---------- Material for this exercise
/-- TIM.PTP_ANN_TIMEOUT, Table 9.7. -/
def Reg.TIM_PTP_ANN_TIMEOUT : RegDesc where
  name := "TIM.PTP_ANN_TIMEOUT"
  blk := 1
  spaces := [0]
  off := 0x00BC
  sat := some (0x00C4, 2)
  fields := [⟨"V", 31, 0, .rc, [], []⟩]

/-- TIM.PTP_DISCARD, Table 9.7. -/
def Reg.TIM_PTP_DISCARD : RegDesc where
  name := "TIM.PTP_DISCARD"
  blk := 1
  spaces := [0]
  off := 0x00C0
  sat := some (0x00C4, 3)
  fields := [⟨"V", 31, 0, .rc, [], []⟩]

/-- TIM.PTP_CNT_SAT, Table 9.7. -/
def Reg.TIM_PTP_CNT_SAT : RegDesc where
  name := "TIM.PTP_CNT_SAT"
  blk := 1
  spaces := [0]
  off := 0x00C4
  fields := [⟨"SAT", 3, 0, .w1c, [], []⟩]

/-- TIM.PO_CFG, Table 9.7. -/
def Reg.TIM_PO_CFG : RegDesc where
  name := "TIM.PO_CFG"
  blk := 1
  spaces := [1]
  off := 0x0040
  reset := 0x40000001
  fields := [⟨"EN", 31, 31, .rws, [], []⟩,
    ⟨"POL", 30, 30, .rws, [], []⟩,
    ⟨"MODE", 29, 28, .rws, [(0, 2)], []⟩,
    ⟨"LOCK_GATE", 27, 27, .rws, [], []⟩,
    ⟨"TB", 26, 24, .rws, [], []⟩,
    ⟨"DIFF", 23, 23, .rws, [], []⟩,
    ⟨"SLOT_N", 7, 0, .rws, [], [(1, 255)]⟩]

/-- TIM.PO_START_NS, Table 9.7. -/
def Reg.TIM_PO_START_NS : RegDesc where
  name := "TIM.PO_START_NS"
  blk := 1
  spaces := [1]
  off := 0x0044
  fields := [⟨"V", 31, 0, .rws, [], []⟩]

/-- TIM.PO_START_SEC_LO, Table 9.7. -/
def Reg.TIM_PO_START_SEC_LO : RegDesc where
  name := "TIM.PO_START_SEC_LO"
  blk := 1
  spaces := [1]
  off := 0x0048
  fields := [⟨"V", 31, 0, .rws, [], []⟩]

/-- TIM.PO_START_SEC_HI, Table 9.7. -/
def Reg.TIM_PO_START_SEC_HI : RegDesc where
  name := "TIM.PO_START_SEC_HI"
  blk := 1
  spaces := [1]
  off := 0x004C
  fields := [⟨"V", 15, 0, .rws, [], []⟩]

/-- TIM.PO_PERIOD_NS, Table 9.7. -/
def Reg.TIM_PO_PERIOD_NS : RegDesc where
  name := "TIM.PO_PERIOD_NS"
  blk := 1
  spaces := [1]
  off := 0x0050
  fields := [⟨"V", 29, 0, .rws, [], []⟩]

/-- TIM.PO_PERIOD_SEC, Table 9.7. -/
def Reg.TIM_PO_PERIOD_SEC : RegDesc where
  name := "TIM.PO_PERIOD_SEC"
  blk := 1
  spaces := [1]
  off := 0x0054
  fields := [⟨"V", 15, 0, .rws, [], []⟩]

/-- TIM.PO_WIDTH, Table 9.7. -/
def Reg.TIM_PO_WIDTH : RegDesc where
  name := "TIM.PO_WIDTH"
  blk := 1
  spaces := [1]
  off := 0x0058
  fields := [⟨"V", 31, 0, .rws, [], [(100, 4294967295)]⟩]

/-- TIM.PO_STATUS, Table 9.7. -/
def Reg.TIM_PO_STATUS : RegDesc where
  name := "TIM.PO_STATUS"
  blk := 1
  spaces := [1]
  off := 0x005C
  fields := [⟨"ARMED", 31, 31, .ro, [], []⟩,
    ⟨"LATE", 30, 30, .w1c, [], []⟩,
    ⟨"SHADOW_PENDING", 29, 29, .ro, [], []⟩]

/-- TIM.PO_NEXT_NS32, Table 9.7. -/
def Reg.TIM_PO_NEXT_NS32 : RegDesc where
  name := "TIM.PO_NEXT_NS32"
  blk := 1
  spaces := [1]
  off := 0x0060
  fields := [⟨"V", 31, 0, .ro, [], []⟩]

/-- TIM.PO_EDGES, Table 9.7. -/
def Reg.TIM_PO_EDGES : RegDesc where
  name := "TIM.PO_EDGES"
  blk := 1
  spaces := [1]
  off := 0x0064
  sat := some (0x006C, 0)
  fields := [⟨"V", 31, 0, .rc, [], []⟩]

/-- TIM.PO_SKIPPED, Table 9.7. -/
def Reg.TIM_PO_SKIPPED : RegDesc where
  name := "TIM.PO_SKIPPED"
  blk := 1
  spaces := [1]
  off := 0x0068
  sat := some (0x006C, 1)
  fields := [⟨"V", 31, 0, .rc, [], []⟩]

/-- TIM.PO_CNT_SAT, Table 9.7. -/
def Reg.TIM_PO_CNT_SAT : RegDesc where
  name := "TIM.PO_CNT_SAT"
  blk := 1
  spaces := [1]
  off := 0x006C
  fields := [⟨"SAT", 1, 0, .w1c, [], []⟩]

/-- TIM.PD_CFG, Table 9.7. -/
def Reg.TIM_PD_CFG : RegDesc where
  name := "TIM.PD_CFG"
  blk := 1
  spaces := [2]
  off := 0x0040
  fields := [⟨"EN", 31, 31, .rws, [], []⟩,
    ⟨"TB", 2, 0, .rws, [], []⟩]

/-- TIM.PD_DELAY, Table 9.7. -/
def Reg.TIM_PD_DELAY : RegDesc where
  name := "TIM.PD_DELAY"
  blk := 1
  spaces := [2]
  off := 0x0044
  fields := [⟨"V", 31, 0, .ro, [], []⟩]

/-- TIM.PD_NRR, Table 9.7. -/
def Reg.TIM_PD_NRR : RegDesc where
  name := "TIM.PD_NRR"
  blk := 1
  spaces := [2]
  off := 0x0048
  fields := [⟨"V", 31, 0, .ro, [], []⟩]

/-- TIM.PD_STATUS, Table 9.7. -/
def Reg.TIM_PD_STATUS : RegDesc where
  name := "TIM.PD_STATUS"
  blk := 1
  spaces := [2]
  off := 0x004C
  fields := [⟨"VALID", 31, 31, .ro, [], []⟩,
    ⟨"F", 23, 0, .ro, [], []⟩]

/-- TIM.PD_EXCH, Table 9.7. -/
def Reg.TIM_PD_EXCH : RegDesc where
  name := "TIM.PD_EXCH"
  blk := 1
  spaces := [2]
  off := 0x0050
  sat := some (0x0060, 0)
  fields := [⟨"V", 31, 0, .rc, [], []⟩]

/-- TIM.PD_FAIL, Table 9.7. -/
def Reg.TIM_PD_FAIL : RegDesc where
  name := "TIM.PD_FAIL"
  blk := 1
  spaces := [2]
  off := 0x0054
  sat := some (0x0060, 1)
  fields := [⟨"V", 31, 0, .rc, [], []⟩]

/-- TIM.PD_OUTLIERS, Table 9.7. -/
def Reg.TIM_PD_OUTLIERS : RegDesc where
  name := "TIM.PD_OUTLIERS"
  blk := 1
  spaces := [2]
  off := 0x0058
  sat := some (0x0060, 2)
  fields := [⟨"V", 31, 0, .rc, [], []⟩]

/-- TIM.PD_NODELAY_FWD, Table 9.7. -/
def Reg.TIM_PD_NODELAY_FWD : RegDesc where
  name := "TIM.PD_NODELAY_FWD"
  blk := 1
  spaces := [2]
  off := 0x005C
  sat := some (0x0060, 3)
  fields := [⟨"V", 31, 0, .rc, [], []⟩]

/-- TIM.PD_CNT_SAT, Table 9.7. -/
def Reg.TIM_PD_CNT_SAT : RegDesc where
  name := "TIM.PD_CNT_SAT"
  blk := 1
  spaces := [2]
  off := 0x0060
  fields := [⟨"SAT", 3, 0, .w1c, [], []⟩]

/-- The registers of TIM (Table 9.7 and the field tables of its chapter). -/
def Reg.tableTIM : List RegDesc :=
  [Reg.TIM_SEL, Reg.TIM_IRQ_STATUS, Reg.TIM_IRQ_ENABLE, Reg.TIM_COMMIT,
   Reg.TIM_STATUS, Reg.TIM_OSC_CFG, Reg.TIM_OSC_STATUS, Reg.TIM_QUAL_S,
   Reg.TIM_TB0_SLEW, Reg.TIM_TB0_ACQ_STEP, Reg.TIM_TB0_STEP_THR, Reg.TIM_TIN_CFG,
   Reg.TIM_TIN_DELAY, Reg.TIM_TIN_SRC_ERR, Reg.TIM_TIN_STATUS, Reg.TIM_LEAP_OFFSET,
   Reg.TIM_LEAP_NEXT_LO, Reg.TIM_LEAP_NEXT_HI, Reg.TIM_LEAP_NEXT_DIR, Reg.TIM_TB_CFG] ++
  [Reg.TIM_TB_STATUS, Reg.TIM_TB_ERR, Reg.TIM_TB_OFFSET, Reg.TIM_TB_RATE,
   Reg.TIM_TB_RRATIO, Reg.TIM_TB_NOW_NS, Reg.TIM_TB_NOW_SEC_LO, Reg.TIM_TB_NOW_SEC_HI,
   Reg.TIM_TB_NOW_NS32, Reg.TIM_TB_VSTEP, Reg.TIM_TB_VRATE, Reg.TIM_TB_HO,
   Reg.TIM_TB_LOCK, Reg.TIM_TB_SRC_SWITCH, Reg.TIM_TB_STEPS, Reg.TIM_TB_OUTLIERS,
   Reg.TIM_TB_HOLDOVERS, Reg.TIM_TB_REFUSED, Reg.TIM_TB_CNT_SAT, Reg.TIM_PTP_CFG] ++
  [Reg.TIM_PTP_GM_LO, Reg.TIM_PTP_GM_HI, Reg.TIM_PTP_STATUS, Reg.TIM_PTP_UTC,
   Reg.TIM_PTP_SYNC_RX, Reg.TIM_PTP_SYNC_TIMEOUT, Reg.TIM_PTP_ANN_TIMEOUT, Reg.TIM_PTP_DISCARD,
   Reg.TIM_PTP_CNT_SAT, Reg.TIM_PO_CFG, Reg.TIM_PO_START_NS, Reg.TIM_PO_START_SEC_LO,
   Reg.TIM_PO_START_SEC_HI, Reg.TIM_PO_PERIOD_NS, Reg.TIM_PO_PERIOD_SEC, Reg.TIM_PO_WIDTH,
   Reg.TIM_PO_STATUS, Reg.TIM_PO_NEXT_NS32, Reg.TIM_PO_EDGES, Reg.TIM_PO_SKIPPED] ++
  [Reg.TIM_PO_CNT_SAT, Reg.TIM_PD_CFG, Reg.TIM_PD_DELAY, Reg.TIM_PD_NRR,
   Reg.TIM_PD_STATUS, Reg.TIM_PD_EXCH, Reg.TIM_PD_FAIL, Reg.TIM_PD_OUTLIERS,
   Reg.TIM_PD_NODELAY_FWD, Reg.TIM_PD_CNT_SAT]

/-- PRT.SEL, Table 2.3. -/
def Reg.PRT_SEL : RegDesc where
  name := "PRT.SEL"
  blk := 2
  spaces := [15]
  off := 0x0000
  banked := true
  fields := [⟨"AINC", 31, 31, .rw, [], []⟩,
    ⟨"PORT", 4, 0, .rw, [(0, 29)], []⟩]

/-- PRT.IRQ_STATUS, Table 2.3. -/
def Reg.PRT_IRQ_STATUS : RegDesc where
  name := "PRT.IRQ_STATUS"
  blk := 2
  spaces := [15]
  off := 0x0400
  fields := [⟨"HRX_FULL", 30, 30, .w1c, [], []⟩,
    ⟨"LINK_CHG", 29, 0, .w1c, [], []⟩]

/-- PRT.IRQ_ENABLE, Table 2.3. -/
def Reg.PRT_IRQ_ENABLE : RegDesc where
  name := "PRT.IRQ_ENABLE"
  blk := 2
  spaces := [15]
  off := 0x0404
  fields := [⟨"HRX_FULL", 30, 30, .rw, [], []⟩,
    ⟨"LINK_CHG", 29, 0, .rw, [], []⟩]

/-- PRT.HRX_BASE_LO, Table 2.3. -/
def Reg.PRT_HRX_BASE_LO : RegDesc where
  name := "PRT.HRX_BASE_LO"
  blk := 2
  spaces := [15]
  off := 0x0408
  fields := [⟨"V", 31, 6, .rw, [], []⟩]

/-- PRT.HRX_BASE_HI, Table 2.3. -/
def Reg.PRT_HRX_BASE_HI : RegDesc where
  name := "PRT.HRX_BASE_HI"
  blk := 2
  spaces := [15]
  off := 0x040C
  fields := [⟨"V", 31, 0, .rw, [], []⟩]

/-- PRT.HRX_SIZE, Table 2.3. -/
def Reg.PRT_HRX_SIZE : RegDesc where
  name := "PRT.HRX_SIZE"
  blk := 2
  spaces := [15]
  off := 0x0410
  fields := [⟨"V", 15, 0, .rw, [(0, 0), (2, 65535)], []⟩]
--------------------
__Task prompt__. Everything from the line containing "off := 0x0400" to the last line of the material above should be printed exactly, both ends included.

__Output__.
  off := 0x0400
  fields := [⟨"HRX_FULL", 30, 30, .w1c, [], []⟩,
    ⟨"LINK_CHG", 29, 0, .w1c, [], []⟩]

/-- PRT.IRQ_ENABLE, Table 2.3. -/
def Reg.PRT_IRQ_ENABLE : RegDesc where
  name := "PRT.IRQ_ENABLE"
  blk := 2
  spaces := [15]
  off := 0x0404
  fields := [⟨"HRX_FULL", 30, 30, .rw, [], []⟩,
    ⟨"LINK_CHG", 29, 0, .rw, [], []⟩]

/-- PRT.HRX_BASE_LO, Table 2.3. -/
def Reg.PRT_HRX_BASE_LO : RegDesc where
  name := "PRT.HRX_BASE_LO"
  blk := 2
  spaces := [15]
  off := 0x0408
  fields := [⟨"V", 31, 6, .rw, [], []⟩]

/-- PRT.HRX_BASE_HI, Table 2.3. -/
def Reg.PRT_HRX_BASE_HI : RegDesc where
  name := "PRT.HRX_BASE_HI"
  blk := 2
  spaces := [15]
  off := 0x040C
  fields := [⟨"V", 31, 0, .rw, [], []⟩]

/-- PRT.HRX_SIZE, Table 2.3. -/
def Reg.PRT_HRX_SIZE : RegDesc where
  name := "PRT.HRX_SIZE"
  blk := 2
  spaces := [15]
  off := 0x0410
  fields := [⟨"V", 15, 0, .rw, [(0, 0), (2, 65535)], []⟩]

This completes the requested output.